Я понял, что он хотел сказать.
– Ты думаешь, что записывание – одна из моих старых привычек, которую я должен изменить? Может мне следует уничтожить мою новую рукопись?
Он не ответил. Он поднялся и посмотрел на край чапараля. Я сказал, что получил письма от различных людей, говорящих мне о том, что неправильно писать о своем ученичестве. Как прецедент, они цитировали то, что мастера восточных эзотерических доктрин требовали абсолютной секретности. Насчет своих учений.
– Может быть, эти мастера просто индульгируют в том, что они мастера? – сказал дон Хуан, глядя на меня.
– Я не мастер. Я только воин. Поэтому я действительно не знаю, что чувствует мастер.
– Но может быть я говорю о тех вещах, о которых мне не следовало бы говорить, дон Хуан?

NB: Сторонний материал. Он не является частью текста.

/-! ## The host -/

/-- M1, M2, M3 and M4: the address is checked before the value. -/
theorem test_writeMemory :
    (writeMemory 0 255 State.reset).1.mem = [(0, 0xFF)] ∧ (writeMemory 16 5 State.reset).2 = .outOfRange 16 ∧
    (writeMemory 20 300 State.reset).2 = .outOfRange 20 ∧ (writeMemory 2 256 State.reset).2 = .invalidValue 256 := by decide
/-- M5 and M6. -/
theorem test_readMemory :
    readMemory 15 (running 0 0 [(15, 0x3C)]) = .okRead 0x3C ∧ readMemory (-3) State.reset = .outOfRange (-3) := by decide
/-- E4: the write before the bad token stays made. -/
theorem test_load_parse_error :
    (hostLoad [some 0x12, none, some 0x34] State.reset).2 = .parseError 1 ∧
    (hostLoad [some 0x12, none, some 0x34] State.reset).1.mem = [(0, 0x12)] := by decide
/-- E1: with no limit the self-loop is still running, with the load and each executed step traced. -/
theorem test_run_unlimited : (hostRun [some 0x70] 4).report = none ∧ (hostRun [some 0x70] 4).trace.length = 5 := by decide
/-- R98: a load failure ends the run and no step runs. -/
theorem test_run_load_failure : (hostRun [none] 4).report = some (.loadFailed (.parseError 0)) := by decide
/-- P7: "Interrupted after 0 cycles". -/
theorem test_run_interrupted : (hostRun [some 0x9A] 5).report = some (.interrupted 0 (.illegalOpcode 9)) := by decide
/-- R58 and R59: a comment, decimal and hexadecimal operands, HLT without one, a raw byte. -/
theorem test_parse_lines :
    parseLines [['L', 'D', 'A', ' ', '1', '3', ' ', ';', 'x'], ['A', 'D', 'D', ' ', '0', 'x', 'E'], ['H', 'L', 'T'],
      [';'], ['.', 'b', 'y', 't', 'e', ' ', '0', 'x', 'A', 'D']] =
    .ok [.instr .lda 13, .instr .add 14, .instr .hlt 0, .byte 0xAD] := by rfl
theorem test_parse_refuses :
    parseLine ['L', 'D', 'A', ' ', '1', '6'] = .error .tooLarge ∧ parseLine ['L', 'D', 'A'] = .error .badLine := ⟨rfl, rfl⟩

/-! ## Laws stated in State's terms -/

theorem reset_mem_wf : State.reset.mem.wf := by decide
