-- ==== Sys2Proof/Machine/State.lean ====
section
/-! DEFINITION. The state of the HL8640 as plain data: every register, queue, latch, counter and pin the spec names,
one structure per block, and the state right after a power-on reset. Stored register fields (rw, rw-lk) live in
`State.cfg`, keyed by byte address, with their reset values in Machine/RegTable.lean. -/

namespace Sys2Proof.Machine

/-! ## Shared shapes -/

/-- One value per half (R17). -/
structure Two (α : Type) where
  h0 : α
  h1 : α
  deriving DecidableEq, Repr

/-- Which copy of a detector reports (BLZ_SRC HALF, Table 15.1). -/
inductive Copy | shared | h0 | h1
  deriving DecidableEq, Repr

/-- The reports of one page in one TCLK cycle (R344): the cycle, how many came in it, the one of them that goes first, and
whether FULL was set before; `extra` says that this one has written a record only because it was the Blaze (R358), `dropWas`
whether its queue showed DROP_EV before that record. -/
structure CycRep where
  cyc : Nat := 0
  n : Nat := 0
  addr : Word := 0
  src : Word := 0
  code : Word := 0
  was : Bool := false
  extra : Bool := false
  dropWas : Bool := false
  deriving DecidableEq, Repr

/-- The fault header of one page (R341): what its detectors see and what it has recorded. `raw` is each copy's
detecting condition, `live` the part of it that has been detected and not held off (R357); `ev` lists the sources live at
an instant of detection with the first cycle at which they no longer are (R347); `now` holds the reports of the latest
cycle that had one (R344). -/
structure FaultHdr where
  rawSh : Word := 0
  rawH0 : Word := 0
  rawH1 : Word := 0
  liveSh : Word := 0
  liveH0 : Word := 0
  liveH1 : Word := 0
  ev : List (Nat × Nat) := []
  now : CycRep := {}
  sticky : Word := 0
  ce : BitVec 16 := 0
  ue : BitVec 16 := 0
  ueLive : BitVec 16 := 0
  full : Bool := false
  bAddr : Word := 0
  bSrc : Word := 0
  bTime : BitVec 64 := 0
  bCode : Word := 0
  cnt : Nat := 0
  cntSat : Bool := false
  holdSeen : Bool := false
  holdSrc : Nat := 0
  busyUntil : Nat := 0
  deriving DecidableEq, Repr

/-! ## SYS: supplies, clocks, reset, ALIVE, unlock -/

/-- The rails that count as good (Table 3.1, R103). -/
structure Rails where
  vaon : Bool := true
  vio : Bool := true
  vpre : Bool := true
  vdda0 : Bool := true
  vdda1 : Bool := true
  vexc0 : Bool := true
  vexc1 : Bool := true
  deriving DecidableEq, Repr

/-- Clocks and time: TCLK cycles since the end of internal reset, TIME in 2^-32 ns, the RTC in 1/39,062,500 of a
tick. -/
structure Clk where
  cyc : Nat := 0
  time : Nat := 0
  rate : Int := 0
  rtc : Nat := 0
  deriving DecidableEq, Repr

/-- Reset, clock and supply status of SYS. `avsNext` is the first cycle of the next evaluation of the adaptive loop (R61),
`avsHeld` the SYS_AVS_CFG that stays in force while a written one waits for the end of a DVFS sequence (R62). -/
structure Sys where
  cause : BitVec 5 := 1
  causesNow : BitVec 5 := 1
  rstCnt : Nat := 0
  resetLow : Bool := false
  scan : Bool := false
  swrstAt : Option Nat := none
  xtalOk : Bool := true
  tpllLock : Bool := true
  spllLock : Bool := true
  rcOk : Two Bool := ⟨true, true⟩
  rtcXtalOk : Bool := false
  rtcLprc : Bool := true
  avsCode : Vector Nat 5 := ⟨#[50, 50, 50, 50, 50], rfl⟩
  avsHigh : Vector Nat 5 := ⟨#[0, 0, 0, 0, 0], rfl⟩
  avsNext : Nat := 4000
  avsHeld : Option Word := none
  deriving DecidableEq, Repr

/-- ALIVE: the toggling level, the pad, and the cycle of the next edge (R361, R448). -/
structure Alive where
  running : Bool := false
  level : Bool := false
  pad : Bool := false
  next : Nat := 0
  deriving DecidableEq, Repr

/-- The lock of the registers (R460 to R462): unlocked blocks and their expiry cycles, the first write waiting. -/
structure Unlock where
  blocks : BitVec 18 := 0
  expiry : Vector Nat 18 := Vector.replicate 18 0
  first : Option (Byte × Nat) := none
  seen : Bool := false
  deriving DecidableEq, Repr

/-! ## Pads -/

/-- A safe-state pin at its voter (R45): sinking, and the end of the hold time while one runs. -/
structure VPin where
  sink : Bool := false
  holdUntil : Option Nat := none
  deriving DecidableEq, Repr

/-- Pads: the safe-state pins, pad hold by domain (Table 2.7), and the levels of the driven pads. `sdclk`, `framCs`,
`framClk`, `framMosi` and `tdo` (none: high impedance) are the levels that pad hold keeps on SDCLK_n, the FRAM pads and
TDO. -/
structure Pads where
  inh : Vector VPin 2 := Vector.replicate 2 {}
  asc : Vector VPin 2 := Vector.replicate 2 {}
  dis : VPin := {}
  heldH : Two Bool := ⟨false, false⟩
  heldNet : Bool := false
  heldCore : Bool := false
  encHeld : BitVec 4 := 0
  encZHeld : BitVec 4 := 0
  aevHeld : BitVec 8 := 0
  encA : BitVec 4 := 0
  encB : BitVec 4 := 0
  encZ : BitVec 4 := 0
  aev : BitVec 8 := 0
  irq : BitVec 8 := 0
  sdiOff : Two Bool := ⟨false, false⟩
  sdclk : Two Bool := ⟨false, false⟩
  framCs : Bool := true
  framClk : Bool := false
  framMosi : Bool := false
  tdo : Option Bool := none
  deriving DecidableEq, Repr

– Неважно, что человек открывает или что он удерживает про себя. Все, что мы делаем, все, чем мы являемся, основывается на нашей личной силе. Если у нас ее достаточно, то одно сказанное слово может быть достаточным для того, чтобы изменить весь ход нашей жизни. Но если у нас недостаточно личной силы, то прекраснейшие и чудеснейшие отделы мудрости могут быть раскрыты нам, и это раскрытие ни черта нам не даст.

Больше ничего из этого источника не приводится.